Senior Counsel Ahmednasir Abdullahi risks being punished in future if he does not stop attacking the Supreme Court.
In a ruling on Friday, judges of the top court warned that such attacks shall occasion contempt of court proceedings, “with the inevitable consequences”.
They added that appropriate sanctions for contempt in the face of the court will also be considered.
In the ruling read by Justice Jacton Ojwang’, the court said Mr Abdullahi was more than discourteous towards the court and demonstrated willful disrespect for the authority of the court.
They said the senior counsel conducted himself in a manner calculated to lower the dignity of the court. “This was the typical instance of a trespass well outside the bounds of legitimate advocacy,” Justice Ojwang’ said.
SURROGATES
While arguing for the release of two Iranians arrested with explosives in Mombasa in 2012, Mr Abdullahi accused the court of acting as surrogates of the state to legitimise the illegal and unlawful detention of the two.
The lawyer accused the court of exercising illegitimate political power without any lawful jurisdiction over the Iranians. He accused the judges of bias against the Iranians, lacking of impartiality and independence.
Mr Abdullahi said the court had previously based its decision on extraneous political factors and considerations that are underpinned by a nationalistic affinity between the court and the State.
“This court is a jurisprudential train wreck!!! It is incoherent. It is unpersuasive. It is unfaithful to the Constitution and is churning out constitutional interpretations that are at best, counterfeit,” he said.
According to the lawyer, the court acts on whims and is incapable of doing justice as they expected. He said the court sometimes “appears jurisprudentially like a headless chicken”.
APOLOGISE
“My Lords because you change so many times, you bend with every breeze when it comes to interpretation,” he said.
When asked by Justice Njoki Ndungu to apologise and withdraw the offending paragraphs, Mr Abdullahi said, “I have explained. I have no apologies.

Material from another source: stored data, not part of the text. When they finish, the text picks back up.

-- ==== Sys2Proof/Machine/FabLink.lean ====
section
/-! DEFINITION. The links of the fabric: link-state records and the view, ports that come up, fail or are held, the start and the
failure of discovery (spec/16_efina.md R530 to R563). -/

namespace Sys2Proof.Machine

/-! ### Bytes of link-local parcels (assumption log 24) -/

/-- HELLO: serial, port, node ID, discovery mode (R538). -/
def State.helloBody (s : State) (p : Nat) : List Byte := Config.serial ++ leBytes p 1 ++ leBytes s.node 2 ++ leBytes (s.g FAB_CFG_MODE) 1

/-- ASSIGN: W, H and the receiver's ID (R559). -/
def assignBody (w h id : Nat) : List Byte := leBytes w 1 ++ leBytes h 1 ++ leBytes id 2

/-- LSR: node ID, serial, flags, root, ports, origination tick, sequence number, and the tick in which discovery ended. -/
def lsrBody (id : Nat) (x : Lsr) : List Byte :=
  leBytes id 2 ++ x.serial ++ leBytes (b2n x.rootOk + 2 * b2n x.aligned + 4 * b2n x.ended.isSome) 1 ++ leBytes x.root 2 ++
    x.ports.flatMap (fun e => leBytes (b2n e.1) 1 ++ leBytes e.2 2) ++ leBytes x.tick 6 ++ leBytes x.seq 4 ++ leBytes (x.ended.getD 0) 6

/-! ### ALIGNED (R569) -/

/-- ALIGNED rises. -/
def State.alignRise (s : State) : State := s.p CLK_STAT_ALIGNED 1

/-- ALIGNED falls, with event 184. -/
def State.alignFall (s : State) : State := if s.on CLK_STAT_ALIGNED then (s.p CLK_STAT_ALIGNED 0).raise 184 else s

/-! ### The view (R554, R557) -/

/-- Ports that are up, but for port `skip`. -/
def State.upPorts (s : State) (skip : Nat) : List Nat := [0, 1, 2, 3].filter fun p => p != skip && s.portUp p

/-- A link-state record goes out of every up port but `skip`. -/
def State.flood (s : State) (id : Nat) (x : Lsr) (skip : Nat) : State := (s.upPorts skip).foldl (fun s p => s.linkSend p 0x07 (lsrBody id x)) s

/-- The tick of the next switch for a view: the first multiple of 64 at or after M + 64 + ⌈N / 4⌉ (R554). -/
def switchTick (view : Tbl Lsr) : Nat := ceilDiv (maxOf (view.map fun e => e.2.tick) + 64 + ceilDiv view.length 4) 64 * 64

/-- A record enters the view, which has changed; the switch moves later only (R554). -/
def State.viewPut (s : State) (id : Nat) (x : Lsr) : State :=
  let view := Tbl.put s.fab.view id x
  { s with fab := { s.fab with view := view, viewEdge := s.clk.edges, switch := some (max (s.fab.switch.getD 0) (switchTick view)) } }

/-- This node may serve as time root (Table FAB-8). -/
def State.rootOk (s : State) : Bool := bitAt (s.secLe 0x70 0 10 1 1) 0

/-- This node's record. -/
def State.ownLsr (s : State) : Lsr :=
  { serial := Config.serial, rootOk := s.rootOk, aligned := s.on CLK_STAT_ALIGNED, root := s.g FAB_DISC_ROOT,
    ports := [0, 1, 2, 3].map fun p => (s.portUp p, s.gk FAB_PSTAT_NBR p), tick := s.clk.tick, seq := s.fab.seq + 1, ended := s.fab.ended }

/-- This node originates a record, once its ID is known and discovery routes (R557). -/
def State.originate (s : State) : State :=
  if s.node = 0x3FF ∨ (s.g FAB_DISC_STATE ≠ 4 ∧ s.g FAB_DISC_STATE ≠ 5) then s
  else
    let x := s.ownLsr
    (({ s with fab := { s.fab with seq := x.seq } } : State).viewPut s.node x).flood s.node x 4

/-! ### Discovery: its start and its failure (R558 to R563) -/

/-- Fabric port `p` is enabled (Table FAB-8). -/
def State.portOn (s : State) (p : Nat) : Bool := bitAt (s.g FAB_CFG_PORT_EN) p

/-- A link record (Table GAZ-2). -/
def State.linkRecord (s : State) (p kind cause lanes : Nat) : State :=
  s.record (mkRec 0x17 32 [(16, 8, s.now), (24, 1, p), (25, 1, kind), (26, 1, cause), (27, 1, lanes)])

/-- Lanes of a port's width (FAB_PSTAT). -/
def State.portLanes (s : State) (p : Nat) : Nat := if s.gk FAB_PSTAT_STATE p = 3 then 2 else 4

/-- The lanes of a port are idle or run (R542). -/
def State.lanesIdle (s : State) (p v : Nat) : State := [0, 1, 2, 3].foldl (fun s l => s.pki FAB_LANE_IDLE 0 (4 * p + l) v) s

/-- A port is held down: event 179 and a link record; until reset, or until an edge (R538, R539, R558, R561). -/
def State.holdPort (s : State) (p cause : Nat) (until? : Option Nat) : State :=
  let lanes := s.portLanes p
  let s := (s.pk FAB_PSTAT_STATE p 5).lanesIdle p 1
  let s := s.setPort p fun x => { x with heldUntil := until?, heldGood := until?.isNone, kept := x.kept ++ x.queue.filter (fun q => decide (8 ≤ q.kind)), queue := [] }
  (s.raise 179).linkRecord p 2 cause lanes

/-- The node leaves the fabric: event 182 and a discovery record, every enabled port is held down until reset, ALIGNED falls (R561, R569). -/
def State.leaveFabric (s : State) (result : Nat) : State :=
  let s := (s.p FAB_DISC_STATE 7).raise 182
  let s := s.record (mkRec 0x19 32 [(16, 8, s.now), (24, 1, result), (26, 2, s.node)])
  let s := ([0, 1, 2, 3].filter fun p => s.portOn p && s.gk FAB_PSTAT_STATE p != 5).foldl (fun s p => s.holdPort p 3 none) s
  let s := ([0, 1, 2, 3].filter s.portOn).foldl (fun s p => s.setPort p fun x => { x with heldUntil := none, heldGood := true }) s
  ({ s with fab := { s.fab with routes := [], tabled := false, switch := none } } : State).alignFall

/-- Discovery fails (R561): the node leaves the fabric; FCODE 0x30, events 2 and 7, the branch ends alone (Table SYS-12). -/
def State.discFail (s : State) (result : Nat) : State :=
  let s := ((s.leaveFabric result).p SYS_BOOT_FCODE 0x30).raise 2
  s.fabAlone

/-- Serials are compared byte by byte as unsigned values (R559). -/
def serialLt : List Byte → List Byte → Bool
  | a :: s, b :: t => decide (a.toNat < b.toNat) || (a == b && serialLt s t)
  | [], _ :: _ => true
  | _, [] => false

/-- The lowest serial heard, this node's own included. -/
def State.lowest (s : State) : List Byte := if s.fab.low.isEmpty then Config.serial else s.fab.low

/-- ELECT goes out of every up port (R559). -/
def State.elect (s : State) : State := (s.upPorts 4).foldl (fun s p => s.linkSend p 0x04 s.lowest) s

/-- Discovery begins (R558 to R560): with the ID known the node originates its record; with a neighbour that holds an ID it waits for ASSIGN; else
the election runs. -/
def State.discBegin (s : State) : State :=
  let s : State := { s with fab := { s.fab with began := s.clk.edges } }
  if s.node != 0x3FF then (s.p FAB_DISC_STATE 4).originate
  else if (s.upPorts 4).any fun p => s.gk FAB_PSTAT_NBR p != 0x3FF then s.p FAB_DISC_STATE 3
  else
    let s := s.p FAB_DISC_STATE 2
    ({ s with fab := { s.fab with low := s.lowest, lowEdge := s.clk.edges } } : State).elect

/-- The training stage ends: with a port up the discovery stage begins, else the branch ends alone (Table SYS-10, Table SYS-12). -/
def State.trainingEnd (s : State) : State :=
  if (s.upPorts 4).isEmpty then s.fabAlone
  else (((s.p SYS_BOOT_FAB 2).stageEndAt 7).stageBegin 2).discBegin

/-- The training stage ends once no enabled port is still to train or training. -/
def State.trainingCheck (s : State) : State :=
  if s.g SYS_BOOT_FAB = 1 ∧ s.g SYS_BOOT_STAGE = 3 ∧ !([0, 1, 2, 3].any fun p => s.portOn p && decide (s.gk FAB_PSTAT_STATE p < 2)) then s.trainingEnd else s

/-! ### Links that fail (R534, R535, R539) -/

/-- A partly received parcel of port `p` ends: it is discarded and counted, and ends with ABORT on the output by which it was passing (R535). The words
of it that had gone on before are not shown: a passing parcel goes on whole (assumption log 163). -/
def State.cutParcel (s : State) (p : Nat) : State :=
  if (s.port p).rxLeft = 0 then s
  else
    let h := (s.port p).rxHead
    let s := (s.bump FAB_DROP 1).setPort p fun x => { x with rxLeft := 0, rxHead := [] }
    let v := leAt h 1 1
    let q : Parcel := {
      kind := leAt h 0 1, dst := leAt h 2 2 % 1024, inPort := p, dlc := bitAt v 2, passed := bitAt v 4
      waypt := if bitAt v 3 then some (leAt h 6 2 % 1024) else none }
    if q.kind < 8 ∨ q.dst = s.node then s
    else match s.hop q with
      | some (o, _) => if s.portUp o then s.flitSeq o true (zeros 608) else s
      | none => s

/-- An up port fails: its replay buffer and partly received parcels are discarded, those that wait to leave are kept, lanes idle, event 177, a record;
the eighth failure in 250 000 ticks holds the port; the view changes; without an up port the node has left the fabric. -/
def State.linkFail (s : State) (p cause : Nat) : State :=
  if !s.portUp p then s
  else
    let lanes := s.portLanes p
    let s := (s.raise 177).linkRecord p 1 cause lanes
    let s := s.bumpk FAB_PDLY_DOWNS p 1
    let s := (s.pk FAB_PSTAT_STATE p 4).lanesIdle p 1
    let s := s.cutParcel p
    let fails := s.clk.edges :: (s.port p).fails.filter fun e => decide (s.clk.edges < e + 250000)
    let s := s.setPort p fun x => { x with
      fails := fails, again := s.clk.edges, waitReplay := false, naks := 0, txAck := 4095, rxSeq := 4095, peerSerial := none, delays := []
      txWords := [], txSeq := 4095, unacked := [], owed := ({} : Port).owed
      kept := x.kept ++ x.queue.filter (fun q => decide (8 ≤ q.kind)), queue := [] }
    let s := if 8 ≤ fails.length then s.holdPort p 1 (some (s.clk.edges + 250000)) else s
    let s := s.originate
    if (s.upPorts 4).isEmpty then s.alignFall else s

end Sys2Proof.Machine
end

There is nothing contemptuous [in any] of those paragraphs.”
The court said the mode of address was deliberately chosen, and even though studiously insolent and impertinent, “condescending and offensive”.

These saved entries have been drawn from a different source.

-- ==== Sys2Proof/Machine/Channel.lean ====
section
/-! DEFINITION. The channels: preamp link and sideband, equaliser and threshold loops, fly height, touchdown, start-up calibration
(spec/10_channel.md R318 to R337, R351; spec/20_selftest_debug.md R647 to R653). -/

namespace Sys2Proof.Machine

/-! ### Channels and heads -/

/-- Channel `k` and a change of it. -/
def State.chn (s : State) (k : Nat) : Chan := Tbl.getD s.chan k {}
def State.setChn (s : State) (k : Nat) (f : Chan → Chan) : State := { s with chan := Tbl.put s.chan k (f (s.chn k)) }

/-- The context of head `h` and a change of it. -/
def State.hd (s : State) (h : Nat) : HeadCtx := Tbl.getD s.heads h {}
def State.setHd (s : State) (h : Nat) (f : HeadCtx → HeadCtx) : State := { s with heads := Tbl.put s.heads h (f (s.hd h)) }

/-- The selected head of actuator `k` (SRV_TGT.HEAD). -/
def State.selHead (s : State) (k : Nat) : Nat := s.gk SRV_TGT_HEAD k

/-! ### The preamp link -/

/-- Writing is disabled on a head: event 120; writes that map to it complete with 0x0221 (R325, R653). -/
def State.disableHead (s : State) (h : Nat) : State :=
  if (s.hd h).wdis then s
  else ((s.setHd h fun x => { x with wdis := true }).raise 120).failWrites (fun l => locHead l == h) 0x0221

/-- Link failure: the gate drops, the actuator parks and is out of service, event 121 (R322). -/
def State.linkFailure (s : State) (k : Nat) : State :=
  let s := ((s.gateDrop k).pk CHN_PLINK_FAIL k 1).raise 121
  let s := (s.epark k 22).withdraw k
  if s.g SYS_BOOT_STAGE = 3 then s.headsStageEnd else s

/-- A contact outside calibration: gate low, heater 0, event 122, PTD lowered by 5 %, the loop held, touchdown due at once (R337, R647). -/
def State.contact (s : State) (k h : Nat) : State :=
  let s := (s.gateDrop k).raise 122
  let s := s.zeroHeater k h
  let s := (s.pk CHN_PTD_PTD h (roundFree (95 * s.gk CHN_PTD_PTD h) 100 (s.freeAt 0))).fresh
  (s.loopHold (loopId 1 h)).setHd h fun x => { x with contact := some s.clk.edges, tdDue := some (x.tdDue.getD s.clk.edges) }

/-- A frame's command word (R319): RD, HEAD, ADDR, and DATA in a write. -/
def LFrame.word (f : LFrame) : Nat :=
  let r := f.rd || f.back
  b2n r * 2 ^ 31 + f.head * 2 ^ 26 + f.addr * 2 ^ 18 + (if r then 0 else f.data)

/-- The CRC of a command word, over its bits in the order in which they travel, and that of the response to a read, over the word and then the data
(R319, R320, R700). -/
def frameCrc (w : Nat) : Nat := crc16 (leBytes w 4).reverse
def responseCrc (w data : Nat) : Nat := crc16 ((leBytes w 4).reverse ++ (leBytes data 2).reverse)

/-- A frame's place in the order of R324; a read-back goes with the configuration writes. -/
def LFrame.rank (f : LFrame) : Nat := if f.back then 3 else f.cls

/-- The frame that the link serves next (R324). -/
def nextFrame (l : List LFrame) : Option LFrame := [0, 1, 2, 3].findSome? fun r => l.find? fun f => f.rank == r

/-- Two frames are for one register of one head. -/
def LFrame.same (f g : LFrame) : Bool := f.cls == g.cls && f.head == g.head && f.addr == g.addr && f.rd == g.rd

/-- A frame joins those that wait; an older frame for the same register gives way, and the same frame waits once. -/
def State.linkWait (s : State) (k : Nat) (f : LFrame) : State :=
  s.setChn k fun c => { c with
    link := if c.link.any fun g => g.same f && g.data == f.data then c.link else c.link.filter (fun g => !g.same f) ++ [f] }

/-- A frame leaves on the link: its command word and the CRC (R319). -/
def State.linkEmit (s : State) (k : Nat) (f : LFrame) : State := s.emit (.link k (f.word * 65536 + frameCrc f.word))

/-- A write frame leaves, and its read-back waits, but for a heater write while a head is writing (R321). -/
def State.linkWrite (s : State) (k : Nat) (f : LFrame) : State :=
  let s := s.linkEmit k f
  if f.cls = 1 ∧ (s.act k).gate.isSome then s else s.linkWait k { f with back := true }

/-- The heater code that gives a head its value: steps of HTR_LSB µW, a fraction rounded freely (log 14); a code that 16 bits cannot hold is free. -/
def State.heaterCode (s : State) (h : Nat) : Nat :=
  let c := roundFree (100 * s.gk CHN_FH_HTR h) (max 1 (s.hdLe h 16 2)) (s.freeAt (20 + h))
  if c < 65536 then c else s.freeAt (40 + h) % 65536

/-- The frames that an edge brings to the link of channel `k`: the selection of a new head, whose data the spec does not give; the heater value of the
selected head and every value that has changed; a read of the contact sensor, for the responses (R323, R324, R333, R336; assumption log 157). Selection
and heater writes leave at once. -/
def State.linkEdge (s : State) (k : Nat) : State :=
  if s.onk CHN_PLINK_FAIL k then s
  else
    let h := s.selHead k
    let s := if (s.chn k).sel = some h then s
      else (s.linkWrite k { cls := 0, head := h, addr := s.hdLe h 8 1, data := s.freeAt 60 % 65536 }).setChn k fun c => { c with sel := some h }
    let s := ((s.headsOf k).filter fun g => g == h || (s.hd g).sent.getD 0 != s.gk CHN_FH_HTR g).foldl (fun s g =>
      (s.linkWrite k { cls := 1, head := g, addr := s.hdLe g 9 1, data := s.heaterCode g }).setHd g fun x => { x with sent := some (s.gk CHN_FH_HTR g) }) s
    (s.linkWait k { cls := 2, head := h, addr := s.hdLe h 13 1, data := 0, rd := true }).fresh

/-- A link error on a frame: it is repeated, and the third in a row is a link failure (R321, R322). -/
def State.linkError (s : State) (k : Nat) (f : LFrame) : State :=
  let s := s.bumpk CHN_PLINK_ERR k 1
  if 2 ≤ f.errs then s.linkFailure k
  else s.setChn k fun c => { c with link := { f with back := false, errs := f.errs + 1 } :: c.link }

/-- What a status read answers: the fault register goes to CHN_PLINK.FCODE; a contact counts for the touchdown calibration under way, else it is one
outside calibration (R325, R333, R337). -/
def State.statusRead (s : State) (k : Nat) (f : LFrame) (data : Nat) (hit : Bool) : State :=
  if f.data = 1 then s.pk CHN_PLINK_FCODE k data
  else if !hit then s
  else match (s.chn k).touch with
    | some t => if t.head = f.head ∧ t.ended = none then s.setChn k fun c => { c with touch := some { t with hit := true } } else s
    | none => if f.head = s.selHead k ∧ (s.hd f.head).contact = none then s.contact k f.head else s

/-- LINK_FRAME (R319 to R325, R333, R337): the link of channel `k` serves the frame that waits first. `data` and `crc` are the response to a read; `hit`
says that the data of the contact sensor reports contact, a coding that the preamp has. `word` names the frame: where it is not the command word of the
frame that is due, no frame goes (assumption log 178). -/
def execLinkFrame (k : Fin 4) (word : BitVec 32) (data crc : BitVec 16) (hit : Bool) (s : State) : Out :=
  if s.running && decide (k.val < s.nAct) && !s.onk CHN_PLINK_FAIL k then
    match nextFrame (s.chn k).link with
    | none => .next s
    | some f =>
      if word.toNat ≠ f.word then .next s else
      let s := s.setChn k fun c => { c with link := c.link.erase f }
      if !(f.rd || f.back) then .next (s.linkWrite k f)
      else
        let s := s.linkEmit k f
        if crc.toNat ≠ responseCrc f.word data.toNat ∨ (f.back ∧ data.toNat ≠ f.data) then .next (s.linkError k f)
        else if f.back then .next s
        else .next (s.statusRead k f data.toNat hit)
  else .next s

/-- CONTACT_HOLD_END (R337): 250 ticks after the contact the loop resumes from 0. -/
def execContactHoldEnd (head : Fin 20) (s : State) : Out :=
  match (s.hd head).contact with
  | none => .next s
  | some e => .next (if s.running && decide (e + 250 ≤ s.clk.edges) then
      s.setHd head fun x => { x with contact := none } else s)

/-- PREAMP_FAULT (R325): PFAULT_N has been low for `cycles` cycles, at least 16: gate low, event 119; the third fault of a head within 25 000 ticks
disables writing on it. -/
def execPreampFault (k : Fin 4) (s : State) (cycles : Nat := 16) : Out :=
  if s.running && decide (k.val < s.nAct) && (s.chn k).fault.isNone && decide (16 ≤ cycles) then
    let h := s.selHead k
    let s := (s.gateDrop k).raise 119
    let s := (s.pk CHN_PLINK_FHEAD k h).setChn k fun c => { c with fault := some s.instant }
    let s := s.linkWait k { cls := 2, head := h, addr := s.hdLe h 12 1, data := 1, rd := true }
    let s := s.setHd h fun x => { x with faults := s.clk.edges :: x.faults.filter fun e => decide (s.clk.edges < e + 25000) }
    .next (if 3 ≤ (s.hd h).faults.length then s.disableHead h else s)
  else .next s

/-- PREAMP_FAULT_CLEAR (R325): PFAULT_N is high again; the abandoned sector waits for SECTOR_REWRITE when the fault lasted at most one tick,
else for an ordinary write of its location. -/
def execPreampFaultClear (k : Fin 4) (s : State) : Out :=
  match (s.chn k).fault with
  | none => .next s
  | some e =>
    let s := s.setChn k fun c => { c with fault := none }
    .next (if s.instant ≤ e + 20000 then s
      else { s with wr := s.wr.map fun w => if s.locAct w.1 = k.val ∧ w.2.phase = 2 then (w.1, { w.2 with phase := 0 }) else w })

/-- The outcome of one sideband read (R318): three failures in a row raise event 123. -/
def State.sideband (s : State) (k : Nat) (F : Fld) (v : Option Nat) : State :=
  match v with
  | some x => (s.pk F k x).setChn k fun c => { c with sbFail := 0 }
  | none =>
    let s := (s.bumpk CHN_SB_ERR k 1).setChn k fun c => { c with sbFail := c.sbFail + 1 }
    if (s.chn k).sbFail = 3 then s.raise 123 else s

/-- The preamp sideband reaches its pins: GPC0 and GPC1 have their alternate function (Table PIN-4). -/
def State.sidebandOn (s : State) : Bool := s.gki PIN_FUNC 2 0 == 3 && s.gki PIN_FUNC 2 1 == 3

/-- The two sideband transactions of actuator `k`'s preamp: identity, two bytes, and temperature, one (R318). -/
def State.sidebandGo (s : State) (k : Nat) : State :=
  let h := ((s.headsOf k).head?).getD 0
  if s.sidebandOn then (s.emit (.i2c 1 (s.hdLe h 44 1) (s.hdLe h 45 1) 2)).emit (.i2c 1 (s.hdLe h 44 1) (s.hdLe h 46 1) 1) else s

/-- The results of the two reads; without the pins both fail. -/
def State.sidebandGot (s : State) (k : Nat) (id : Option (BitVec 16)) (temp : Option (BitVec 8)) : State :=
  (s.sideband k CHN_SB_ID (if s.sidebandOn then id.map (·.toNat) else none)).sideband k CHN_SB_TEMP (if s.sidebandOn then temp.map (·.toNat) else none)

/-- SIDEBAND_READ (R318): the identity and the temperature, every 25 000 ticks; none for a read that failed. -/
def execSidebandRead (k : Fin 4) (id : Option (BitVec 16)) (temp : Option (BitVec 8)) (s : State) : Out :=
  if s.running && decide (k.val < s.nAct) && decide ((s.chn k).sbEdge + 25000 ≤ s.clk.edges) then
    .next (((s.setChn k fun c => { c with sbEdge := s.clk.edges }).sidebandGo k).sidebandGot k id temp)
  else .next s

/-! ### Equaliser and threshold loops -/

/-- One adaptation step of a value from its sum, held to its envelope, with whether it was pinned (R331, R47). -/
def adapt (env : Int × Int) (mu : Nat) (v sum : Int) (free : Nat) : Int × Bool :=
  let n := v + roundNear sum (2 ^ (mu + 8)) free
  (clampI env.1 env.2 n, clampI env.1 env.2 n != n)

/-- The taps of a reader after a step, with whether one was pinned. -/
def adaptAll (env : Int × Int) (mu : Nat) (free : Nat → Nat) (taps sums : List Int) : List Int × Bool :=
  let l := (taps.zip (sums ++ List.replicate 32 0)).zipIdx.map fun x => adapt env mu x.1.1 x.1.2 (free x.2)
  (l.map (·.1), l.any (·.2))

/-- The head that channel `k` read with in the previous tick: the one that was selected until this tick's edge (R62, R270). -/
def State.readHead (s : State) (k : Nat) : Nat := s.latch.get SRV_TGT_HEAD k 0

/-- The loop of channel `k` steps from the sums of the previous tick (R331); without read samples it takes no step, and the tick neither counts
nor ends an episode (R332). -/
def State.chanLoop (s : State) (k : Nat) (x : Option ChanSums) : State :=
  match x with
  | none => s
  | some x =>
    let h := s.readHead k
    let c := s.hd h
    let e4 := s.eff 4 k
    let e5 := s.eff 5 k
    let mf := s.hdLe h 34 1
    let mt := s.hdLe h 35 1
    let l := adaptAll e4 mf (fun i => s.freeAt (128 * k + i)) c.tapsL x.lead
    let t := adaptAll e4 mf (fun i => s.freeAt (128 * k + 32 + i)) c.tapsT x.trail
    let ol := adapt e5 mt c.ofsL x.ofsL (s.freeAt (128 * k + 64))
    let ot := adapt e5 mt c.ofsT x.ofsT (s.freeAt (128 * k + 65))
    let s := s.setHd h fun c => { c with tapsL := l.1, tapsT := t.1, ofsL := ol.1, ofsT := ot.1 }
    s.loopStep (loopId 2 k) (b2n (l.2 || t.2) + 2 * b2n (ol.2 || ot.2))

/-- CHANNEL_STEP (R331, R332): the step of each channel loop; the list gives what channels 0 to 3 accumulated in the previous tick. -/
def execChannelStep (x : List (Option ChanSums)) (s : State) : Out :=
  if s.slotOpen 10 && s.chart.applied then
    let s := (s.atCycle 1900).slotDone 10
    .next (s.actList.foldl (fun s k => s.chanLoop k (x.getD k none)) s).fresh
  else .next s

/-! ### Fly height -/

/-- A loop is idle in a tick: the tick neither counts toward an episode nor ends one (R332, R335). -/
def State.loopIdle (s : State) (l : Nat) : State :=
  { s with loops := Tbl.put s.loops l { s.loopAt l with pinned := false, which := 0, held := false } }

/-- The heater that the loop of head `h` on actuator `k` wants, in 0.1 mW over a denominator: the loop of spec/10_channel.md with its backoff at the
target track, the temperature of the previous tick and the correction, bounded by the touchdown guard; numerator and denominator. -/
def State.heaterWant (s : State) (k h : Nat) : Int × Nat :=
  let d : Nat := max 1 (s.tracks - 1)
  let den : Nat := d * 8 * 2 ^ 15
  let ptd : Int := (s.gk CHN_PTD_PTD h : Nat)
  let t : Int := (s.gk SRV_TGT_TRACK k : Nat)
  let od : Int := (s.hdLe h 22 2 : Nat)
  let bk : Int := (s.hdLe h 24 2 : Nat)
  let temp := toSigned 12 (s.latch.get SVY_TEMP_TMAX 0 0)
  let comp : Int := if (s.act k).gate.isSome then (s.hdLe h 28 2 : Nat) else 0
  let want := (ptd - comp) * den - (od * d + (bk - od) * t) * (8 * 2 ^ 15) - s.hdSg h 31 1 * (temp - 8 * (s.hdLe h 32 1 : Nat)) * (d * 2 ^ 15) +
    (s.hd h).corr * (d * 8)
  (min want ((ptd - (s.hdLe h 26 2 : Nat)) * den), den)

/-- The heater value that the loop of head `h` holds: the one in force less what a step in progress changes (R346). -/
def State.loopHeater (s : State) (k h : Nat) : Nat :=
  match (s.chn k).adj with
  | some a => if a.head = h then a.base else s.gk CHN_FH_HTR h
  | none => s.gk CHN_FH_HTR h

/-- The loop's heater value goes into force; a step in progress changes it within the touchdown guard and the effective envelope (R346). -/
def State.setHeater (s : State) (k h v : Nat) : State :=
  match (s.chn k).adj with
  | some a =>
    if a.head = h then
      let e := s.eff 3 h
      let top : Int := (s.gk CHN_PTD_PTD h : Nat) - (s.hdLe h 26 2 : Nat)
      (s.pk CHN_FH_HTR h (clampI e.1 e.2 (min (v + a.htr) top)).toNat).setChn k fun c => { c with adj := some { a with base := v } }
    else s.pk CHN_FH_HTR h v
  | none => s.pk CHN_FH_HTR h v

They said such a mode of advocacy, as they perceived it, was not only careless, thoughtless and improper, but is imprudent, and clearly intended to cast aspersions at the court.
CREDIBILITY
They added that the remarks were meant to taint the credibility of the court as a core institution of the constitutional order.
The court allowed an appeal by Director of Public Prosecutions Noordin Haji and sent back Ahmad Abolfathi Mohammed and Sayed Mansour Mousavi to Kamiti, where they will complete their 15-year sentence.
The duo had been freed in January last year following a second appeal but the DPP appealed.